A pool is nothing more than a means of grouping resources for processing purposes, whether it be a disk pool or a node pool. For example you could tag half of your nodes with the name "SmallPool". Then you could run your job and restrict it to use the "SmallPool" nodes, which in this case would reduce the job to only running four parallel processes.

Note: node pools are not commonly used at most sites, more commonly I see different configuration files used to assign different numbers of nodes.
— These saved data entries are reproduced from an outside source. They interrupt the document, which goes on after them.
/-- The ANCH entries of the groups of a segment, where an uncorrectable error holds them (R450). -/
def State.anchPoison (s : State) (k : Nat) (r : OpRec) (g : CGroup) (j : Nat) : Option Nat :=
  let span := segSpan j g.segs r.units
  if r.form ≠ 0 ∧ s.memPoisoned k (r.anch + 2 * span.1) (2 * span.2) = true then some (r.anch + 2 * span.1) else none

/-- A carried contribution of the region at `base`, where an uncorrectable error holds some of it (R392, R450). -/
def State.carryPoison (s : State) (k : Nat) (r : OpRec) (base : Nat) : Option Nat :=
  let st := carryStore base r.nelem
  if s.memPoisoned k base (if r.form = 0 then 96 * r.nelem else 17 * r.nelem) then some base
  else if r.form = 0 then none
  else (List.range r.nelem).findSome? fun i =>
    let sl := st.slotAt (s.memNat k (st.elem + 16 * i) 16 % 2 ^ 32)
    if Bits.bit (Fmt.grpState (s.memNat k (st.recAt i) 64) (i % 64)) 3 && s.memPoisoned k sl 96 then some sl else none

/-- The first uncorrectable error in what the endpoint reads for this member's contribution: the source, a carried contribution, the error memory of
the 1-bit form (R450). -/
def State.contribPoison (s : State) (k op : Nat) (r : OpRec) (n : Nat) : Option Nat :=
  if s.srcBad k r n 0 r.nelem then some (r.at_ r.src n)
  else
    let rb := s.regBase k r n false
    if r.form = 2 then (if s.memPoisoned k rb (96 * r.nelem) then some rb else none)
    else if s.hasCarry k op n then s.carryPoison k r rb else none

/-- The owner holds the result: it writes it, rewrites its anchors and sends RES (R390).  The RES of a reduce-scatter carries records without
words; its FORM stays 0 after a fall-back, from which the other members count it (R391; DESIGN CHOICE, log entry 110). -/
def State.ownerResult (s : State) (k op : Nat) (r : OpRec) (g : CGroup) (n j : Nat) (sg : Seg) : State :=
  s.opWrite k r n fun s =>
  let an := if r.form = 0 then [] else sg.anchors r g j
  let (s, x) := s.writeResult k r g n j sg
  match (if r.op = 1 then s.anchPoison k r g j else none).or x.poison with
  | some a => s.endpointPoison k n a
  | none =>
  let s := s.rewriteAnch k r an
  let res : Seg := if r.op = 1 then
      { sg with sparse := []
                groups := if r.form = 0 then [] else an.map fun (q, a) => { g := q, anchor := a.getD (s.anchAt k r q) } }
    else sg
  let s := if 1 < g.nmem then s.sendSeg k op r g n j 2 res else s
  s.partDone k op r g n j g.segs (sg.finish r x.bad)

/-- What this member does with segment `j` once its status is decided; `fuel` bounds the restarts of a group of one member. -/
def State.runSeg (s : State) (k op : Nat) (r : OpRec) (g : CGroup) (n j : Nat) : Nat → Seg → State
  | 0, _ => s
  | fuel + 1, sg =>
    let o := j % g.nmem
    let own (sg : Seg) : Seg := if (s.opRun k op n).status = some true then s.hop k op r g n j sg else sg
    let pass (s : State) (sg : Seg) : State :=
      if !sg.stamp && (g.rank + 1) % g.nmem = o then s.ownerResult k op r g n j sg
      else if g.nmem = 1 then s.runSeg k op r g n j fuel sg
      else s.sendSeg k op r g n j 0 sg
    if sg.stamp then
      if g.rank = o then
        let s := s.count SEG_RESTARTS (k + 1) 1
        let sg' := sg.restart
        let s := if sg'.form = 0 then s.count SEG_FALLBACKS (k + 1) 1 else s
        pass s (own sg')
      else s.sendSeg k op r g n j 0 sg
    else pass s (own sg)

/-- Restarts end before this many: each raises the anchor of a group by 8, at most 64 times from -300 to 212, and the exact sparse form is
never stamped (R386). -/
def Seg.fuel (sg : Seg) : Nat := 64 * sg.groups.length + 3

/-- Run every whole segment that waits at this member. -/
def State.runWaiting (s : State) (k op : Nat) (r : OpRec) (g : CGroup) (n : Nat) : State :=
  let o := s.opRun k op n
  match if o.status = some true then s.contribPoison k op r n else none with
  | some a => s.endpointPoison k n a
  | none =>
  let ends := o.waiting.filter fun m => m.hdr.mtype == 0 && m.hdr.endB
  let s := s.setOp k op n { o with waiting := o.waiting.filter fun m => !(ends.any fun e => e.hdr.seg == m.hdr.seg) }
  ends.foldl (fun s e =>
    let sg := (o.waiting.filter fun m => m.hdr.seg == e.hdr.seg).foldl Seg.take { form := r.form }
    s.runSeg k op r g n e.hdr.seg sg.fuel sg) s

/-! ### The 1-bit form (R388, R389) -/

/-- Error memory and its element `i` (L640 slots; log entry 27). -/
def State.errAt (s : State) (k base i : Nat) : L640 := L640.ofNat (s.memNat k (base + 96 * i) 96)

/-- The binary32 value of a block's scale times a sign, as it is added. -/
def bitVal (scale : BitVec 32) (neg : Bool) : Fp :=
  match Fp.decode Ff.b32 scale.toNat with
  | .num s m e => .num (s != neg) m e
  | .inf s => .inf (s != neg)
  | x => x

/-- One block: scale, signs and new error memory, and whether a value is not finite.  Where NELEM is an odd multiple of 64 the last block
has the 64 elements that are left (DESIGN CHOICE, log entry 111). -/
def bitBlock (vs : List L640) : BitVec 32 × BitVec 128 × List L640 × Bool :=
  if vs.any L640.special then (BitVec.ofNat 32 Ff.b32.cnan, 0, vs.map fun _ => {}, true)
  else
    let mag : Nat := (vs.map fun v => v.k.natAbs).sum
    let scale := BitVec.ofNat 32 (Ff.b32.round false mag vs.length (-300)).bits
    let signs : Nat := vs.zipIdx.foldl (fun n (v, i) => if v.k < 0 then n + 2 ^ i else n) 0
    (scale, BitVec.ofNat 128 signs, vs.map fun v =>
      match bitVal scale (!decide (v.k < (0 : Int))) with
      | .num s m e => v.addDy (Fp.val (.num s m e)) 0
      | x => v.addFp x, false)

/-- The L640 value of a decoded element. -/
def bitTerm (scale : BitVec 32) (neg : Bool) : L640 := ({} : L640).addFp (bitVal scale neg)

/-- Add decoded blocks from element `first` into the destination (R389). -/
def State.addBits (s : State) (k : Nat) (r : OpRec) (n first : Nat) (bs : List (BitVec 32 × BitVec 128)) : State × EndAdd :=
  let d := r.at_ r.dst n
  bs.zipIdx.foldl (fun (s, bad) (b, q) =>
    (List.range (min 128 (r.nelem - (first + 128 * q)))).foldl (fun (s, bad) i =>
      let a := d + 16 * (first + 128 * q + i)
      match s.storeAt k a with
      | none => (s, bad)
      | some (st, g, p) =>
        match s.w128Add k st g p (bitTerm b.1 (b.2.getLsbD i)) with
        | .ok (s, _) => (s, bad)
        | .error e => (s, bad.refuse e)) (s, bad)) (s, {})

/-- An in member's 1-bit contribution: error memory, own addition, BIT messages. -/
def State.sendBits (s : State) (k op : Nat) (r : OpRec) (g : CGroup) (n : Nat) : State :=
  s.opWrite k r n fun s =>
  let rb := s.regBase k r n false
  let wb := s.regBase k r n true
  let blocks := (List.range (Bits.cdiv r.nelem 128)).map fun q =>
    bitBlock ((List.range (min 128 (r.nelem - 128 * q))).map fun i => (s.srcElem k r n (128 * q + i)).add (s.errAt k rb (128 * q + i)))
  let s := blocks.zipIdx.foldl (fun s (b, q) =>
    b.2.2.1.zipIdx.foldl (fun s (e, i) => s.memWriteNat k (wb + 96 * (128 * q + i)) 96 e.toNat) s) s
  let bs := blocks.map fun b => (b.1, b.2.1)
  let (s, x) := s.addBits k r n 0 bs
  match x.poison with
  | some a => s.endpointPoison k n a
  | none =>
  let tn := blocks.any fun b => b.2.2.2
  let taint := if tn then bitAt g.rank else 0
  let parts := cutList 409 bs
  let h := { s.opHdr k op r g n 1 with origin := g.rank, form := 2, sumw := r.unit }
  let s := if g.nmem = 1 then s
    else parts.zipIdx.foldl (fun s (p, i) =>
      let last := decide (i + 1 = parts.length)
      s.sendMsg k r.group g.next { hdr := { h with offset := 128 * 409 * i, endB := last, bmap := last }, payload := .bits p
                                   contrib := if last then bitAt g.rank else 0, taint := if last then taint else 0 }) s
  s.partDone k op r g n g.rank g.nmem fun o =>
    { o with contrib := o.contrib ||| bitAt g.rank, taint := o.taint ||| taint, sumw := o.sumw + r.unit, exhausted := o.exhausted || x.bad }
Probably because lots of people find Pools confusing..

ReachKumar · Post by **ReachKumar** » Wed Mar 24, 2010 12:19 am

Thanks asorrell .

One more clarification:
If pool is nothing but grouping resources like disk pool then what is resouce disk and scratch disk.

Is disk pool same as resouce disk and scratch disk?
Please explain

zulfi123786 · Post by **zulfi123786** » Wed Mar 24, 2010 12:46 am

Resource Disk: It's the location where your persistant data is stored like datasets, filesets etc.

Scratch Disk: It's the disk space which is used by datastage to create temporary files as and when needed Ex:Datastage creates temporary files while sorting the data which are cleared out after sort has been performed.

we can group the Resource and Scratch disks into pools.....

Gurus correct me if I am wrong........

ray.wurlod · Post by **ray.wurlod** » Wed Mar 24, 2010 1:05 am

Node Pools can be subsets of the available nodes. The default node pool (which has the name "" in the configuration file) must include at least one node.

Disk Pools can be subsets or supersets of the disk (resource or scratch) available.

One site where I worked used a 34 node configuration, of which 10 were assigned to processing and 24 were assigned (in a DB2 node pool) to the DB2 stages. This site processed huge volumes of data. At busier times they changed configuration to use 16 for processing and 24 for DB2.